### Data extracted from a collection
****

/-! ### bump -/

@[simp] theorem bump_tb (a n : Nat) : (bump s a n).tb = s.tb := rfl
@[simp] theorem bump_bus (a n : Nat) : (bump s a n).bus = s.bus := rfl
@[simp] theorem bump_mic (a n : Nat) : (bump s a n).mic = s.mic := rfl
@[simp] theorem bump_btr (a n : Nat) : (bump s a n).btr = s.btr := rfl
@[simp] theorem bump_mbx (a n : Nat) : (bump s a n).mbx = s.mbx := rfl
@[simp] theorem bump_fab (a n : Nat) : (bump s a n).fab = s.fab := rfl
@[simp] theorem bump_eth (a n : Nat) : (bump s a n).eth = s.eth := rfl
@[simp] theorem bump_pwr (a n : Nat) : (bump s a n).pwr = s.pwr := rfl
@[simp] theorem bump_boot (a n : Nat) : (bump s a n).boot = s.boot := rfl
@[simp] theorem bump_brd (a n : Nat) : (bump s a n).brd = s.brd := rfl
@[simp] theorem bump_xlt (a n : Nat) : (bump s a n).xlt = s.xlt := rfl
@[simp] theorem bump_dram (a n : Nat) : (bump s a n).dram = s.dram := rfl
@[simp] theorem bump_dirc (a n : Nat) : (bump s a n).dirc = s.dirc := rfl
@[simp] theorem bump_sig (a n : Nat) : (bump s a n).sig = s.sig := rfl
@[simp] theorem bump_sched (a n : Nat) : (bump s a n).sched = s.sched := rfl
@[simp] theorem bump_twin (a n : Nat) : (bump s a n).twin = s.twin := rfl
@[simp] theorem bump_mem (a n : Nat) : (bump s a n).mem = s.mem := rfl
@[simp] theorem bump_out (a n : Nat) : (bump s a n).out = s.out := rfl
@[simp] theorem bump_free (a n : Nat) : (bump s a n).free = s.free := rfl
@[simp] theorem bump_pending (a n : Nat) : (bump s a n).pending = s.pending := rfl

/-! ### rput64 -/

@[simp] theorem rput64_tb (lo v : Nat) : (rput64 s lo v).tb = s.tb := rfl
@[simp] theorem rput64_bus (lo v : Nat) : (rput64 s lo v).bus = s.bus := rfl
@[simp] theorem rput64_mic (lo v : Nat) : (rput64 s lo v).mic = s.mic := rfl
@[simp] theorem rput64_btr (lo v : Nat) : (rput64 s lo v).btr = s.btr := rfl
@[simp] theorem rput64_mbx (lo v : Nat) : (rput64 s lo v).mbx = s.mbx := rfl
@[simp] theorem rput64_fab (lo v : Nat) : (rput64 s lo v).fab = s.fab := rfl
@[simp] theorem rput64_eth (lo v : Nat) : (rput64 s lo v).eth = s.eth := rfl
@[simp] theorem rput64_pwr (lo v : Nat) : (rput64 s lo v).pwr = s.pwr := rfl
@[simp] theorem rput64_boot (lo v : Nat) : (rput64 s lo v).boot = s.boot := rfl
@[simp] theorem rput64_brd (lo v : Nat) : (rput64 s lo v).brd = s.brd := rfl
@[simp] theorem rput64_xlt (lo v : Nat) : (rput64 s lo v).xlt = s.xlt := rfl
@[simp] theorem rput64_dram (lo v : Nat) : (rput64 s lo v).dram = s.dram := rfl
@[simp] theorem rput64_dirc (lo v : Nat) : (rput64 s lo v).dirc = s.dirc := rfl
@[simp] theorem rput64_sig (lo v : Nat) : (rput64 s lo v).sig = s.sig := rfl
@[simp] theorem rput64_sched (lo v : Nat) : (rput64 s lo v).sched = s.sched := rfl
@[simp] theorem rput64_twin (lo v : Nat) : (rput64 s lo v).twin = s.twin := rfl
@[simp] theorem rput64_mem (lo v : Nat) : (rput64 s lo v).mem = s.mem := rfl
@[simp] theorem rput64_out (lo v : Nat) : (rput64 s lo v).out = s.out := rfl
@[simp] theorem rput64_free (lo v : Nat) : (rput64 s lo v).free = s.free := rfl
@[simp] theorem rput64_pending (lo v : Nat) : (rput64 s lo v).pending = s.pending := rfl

****

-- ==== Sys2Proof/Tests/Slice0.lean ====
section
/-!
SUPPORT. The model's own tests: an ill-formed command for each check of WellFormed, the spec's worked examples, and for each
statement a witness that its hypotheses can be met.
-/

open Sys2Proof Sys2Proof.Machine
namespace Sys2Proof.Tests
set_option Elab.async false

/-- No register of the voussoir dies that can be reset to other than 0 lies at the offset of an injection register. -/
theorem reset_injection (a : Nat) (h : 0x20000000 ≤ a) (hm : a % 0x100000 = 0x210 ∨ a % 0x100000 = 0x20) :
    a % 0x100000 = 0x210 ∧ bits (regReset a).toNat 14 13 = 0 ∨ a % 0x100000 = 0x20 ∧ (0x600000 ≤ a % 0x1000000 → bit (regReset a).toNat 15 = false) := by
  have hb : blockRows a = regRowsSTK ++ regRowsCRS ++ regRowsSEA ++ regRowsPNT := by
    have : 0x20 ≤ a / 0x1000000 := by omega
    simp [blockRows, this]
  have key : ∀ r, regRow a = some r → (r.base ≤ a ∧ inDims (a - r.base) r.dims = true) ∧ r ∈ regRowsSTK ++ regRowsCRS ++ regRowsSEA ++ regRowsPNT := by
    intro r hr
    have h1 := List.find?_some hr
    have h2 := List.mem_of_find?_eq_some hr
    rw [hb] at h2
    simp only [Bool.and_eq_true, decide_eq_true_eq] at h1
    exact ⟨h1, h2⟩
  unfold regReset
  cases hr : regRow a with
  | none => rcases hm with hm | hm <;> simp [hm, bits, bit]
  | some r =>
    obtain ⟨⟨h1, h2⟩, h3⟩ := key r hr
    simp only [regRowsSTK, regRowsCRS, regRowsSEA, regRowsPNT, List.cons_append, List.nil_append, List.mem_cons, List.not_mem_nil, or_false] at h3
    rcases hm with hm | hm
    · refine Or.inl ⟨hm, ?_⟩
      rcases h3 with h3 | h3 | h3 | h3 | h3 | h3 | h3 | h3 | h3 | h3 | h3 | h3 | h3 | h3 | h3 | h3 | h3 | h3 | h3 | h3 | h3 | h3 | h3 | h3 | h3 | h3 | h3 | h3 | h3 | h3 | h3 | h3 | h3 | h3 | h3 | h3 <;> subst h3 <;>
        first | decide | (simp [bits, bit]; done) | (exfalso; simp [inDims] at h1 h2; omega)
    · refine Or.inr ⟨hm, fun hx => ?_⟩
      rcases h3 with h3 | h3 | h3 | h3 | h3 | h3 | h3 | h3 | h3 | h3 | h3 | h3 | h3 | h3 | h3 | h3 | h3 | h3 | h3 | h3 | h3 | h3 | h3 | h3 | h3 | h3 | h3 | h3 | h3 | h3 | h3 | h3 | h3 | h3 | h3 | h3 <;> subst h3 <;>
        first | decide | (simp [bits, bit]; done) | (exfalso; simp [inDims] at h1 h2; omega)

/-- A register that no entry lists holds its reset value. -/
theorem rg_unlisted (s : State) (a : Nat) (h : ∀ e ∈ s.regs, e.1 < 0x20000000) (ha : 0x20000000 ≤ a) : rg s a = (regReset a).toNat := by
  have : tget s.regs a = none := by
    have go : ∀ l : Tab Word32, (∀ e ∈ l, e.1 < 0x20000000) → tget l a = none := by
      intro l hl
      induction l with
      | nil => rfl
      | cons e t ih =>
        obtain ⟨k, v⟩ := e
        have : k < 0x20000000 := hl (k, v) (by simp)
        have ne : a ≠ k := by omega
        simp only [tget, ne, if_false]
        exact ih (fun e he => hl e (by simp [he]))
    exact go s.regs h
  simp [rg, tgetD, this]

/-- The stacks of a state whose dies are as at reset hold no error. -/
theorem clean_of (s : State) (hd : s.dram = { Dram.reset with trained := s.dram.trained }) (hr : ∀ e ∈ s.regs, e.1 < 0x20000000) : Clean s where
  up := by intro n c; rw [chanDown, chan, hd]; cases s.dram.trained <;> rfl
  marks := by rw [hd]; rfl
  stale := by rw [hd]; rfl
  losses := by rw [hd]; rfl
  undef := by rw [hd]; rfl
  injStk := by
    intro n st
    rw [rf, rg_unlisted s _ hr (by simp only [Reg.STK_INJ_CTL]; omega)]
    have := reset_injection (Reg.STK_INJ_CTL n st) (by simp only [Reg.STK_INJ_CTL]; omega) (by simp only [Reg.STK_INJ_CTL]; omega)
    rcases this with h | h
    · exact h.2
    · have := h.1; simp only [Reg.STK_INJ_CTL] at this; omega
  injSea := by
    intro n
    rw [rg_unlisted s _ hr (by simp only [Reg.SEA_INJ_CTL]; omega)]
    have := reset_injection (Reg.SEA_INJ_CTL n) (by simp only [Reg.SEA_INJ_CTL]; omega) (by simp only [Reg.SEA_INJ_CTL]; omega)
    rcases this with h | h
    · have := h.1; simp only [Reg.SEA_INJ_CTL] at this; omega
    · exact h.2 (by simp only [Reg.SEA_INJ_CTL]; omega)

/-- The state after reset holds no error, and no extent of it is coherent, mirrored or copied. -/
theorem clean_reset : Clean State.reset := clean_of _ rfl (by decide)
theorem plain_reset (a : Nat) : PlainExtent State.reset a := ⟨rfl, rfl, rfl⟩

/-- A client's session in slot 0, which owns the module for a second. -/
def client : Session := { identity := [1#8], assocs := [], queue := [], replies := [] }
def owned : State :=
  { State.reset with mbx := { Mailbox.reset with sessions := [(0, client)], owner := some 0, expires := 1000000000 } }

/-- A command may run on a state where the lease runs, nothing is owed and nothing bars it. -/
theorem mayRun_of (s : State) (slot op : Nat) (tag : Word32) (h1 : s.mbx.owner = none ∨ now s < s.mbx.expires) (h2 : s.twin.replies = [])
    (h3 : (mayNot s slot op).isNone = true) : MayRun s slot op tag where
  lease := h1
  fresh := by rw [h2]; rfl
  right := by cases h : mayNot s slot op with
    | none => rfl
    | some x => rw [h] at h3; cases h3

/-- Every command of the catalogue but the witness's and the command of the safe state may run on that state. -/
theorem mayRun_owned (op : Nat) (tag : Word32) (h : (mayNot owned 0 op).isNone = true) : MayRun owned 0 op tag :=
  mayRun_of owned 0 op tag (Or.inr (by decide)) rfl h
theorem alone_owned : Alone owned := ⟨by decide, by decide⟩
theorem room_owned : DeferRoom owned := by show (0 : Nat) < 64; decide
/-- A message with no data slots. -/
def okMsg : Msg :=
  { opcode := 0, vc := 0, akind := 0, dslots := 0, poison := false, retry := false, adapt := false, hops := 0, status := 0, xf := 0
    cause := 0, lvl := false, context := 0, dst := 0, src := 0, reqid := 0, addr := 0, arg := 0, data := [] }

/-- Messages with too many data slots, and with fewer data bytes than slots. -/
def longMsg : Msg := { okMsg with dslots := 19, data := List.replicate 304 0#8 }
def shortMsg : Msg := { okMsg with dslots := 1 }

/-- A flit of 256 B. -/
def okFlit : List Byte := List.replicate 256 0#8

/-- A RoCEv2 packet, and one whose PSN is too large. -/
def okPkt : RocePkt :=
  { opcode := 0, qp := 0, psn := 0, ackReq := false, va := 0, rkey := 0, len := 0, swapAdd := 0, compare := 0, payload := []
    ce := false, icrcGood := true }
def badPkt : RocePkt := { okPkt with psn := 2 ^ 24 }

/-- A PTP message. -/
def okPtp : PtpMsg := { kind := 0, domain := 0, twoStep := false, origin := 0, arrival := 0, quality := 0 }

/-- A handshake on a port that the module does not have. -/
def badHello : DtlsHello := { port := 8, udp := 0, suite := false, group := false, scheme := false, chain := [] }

****

### WHAT IS EXPECTED
From the records above, print only the lines between the one holding "or copied. -/" and the one holding "right := by cases h : mayNot s slot op with", inclusive, exactly as they stand.

### WRITTEN ANSWER
/-- The state after reset holds no error, and no extent of it is coherent, mirrored or copied. -/
theorem clean_reset : Clean State.reset := clean_of _ rfl (by decide)
theorem plain_reset (a : Nat) : PlainExtent State.reset a := ⟨rfl, rfl, rfl⟩

/-- A client's session in slot 0, which owns the module for a second. -/
def client : Session := { identity := [1#8], assocs := [], queue := [], replies := [] }
def owned : State :=
  { State.reset with mbx := { Mailbox.reset with sessions := [(0, client)], owner := some 0, expires := 1000000000 } }

/-- A command may run on a state where the lease runs, nothing is owed and nothing bars it. -/
theorem mayRun_of (s : State) (slot op : Nat) (tag : Word32) (h1 : s.mbx.owner = none ∨ now s < s.mbx.expires) (h2 : s.twin.replies = [])
    (h3 : (mayNot s slot op).isNone = true) : MayRun s slot op tag where
  lease := h1
  fresh := by rw [h2]; rfl
  right := by cases h : mayNot s slot op with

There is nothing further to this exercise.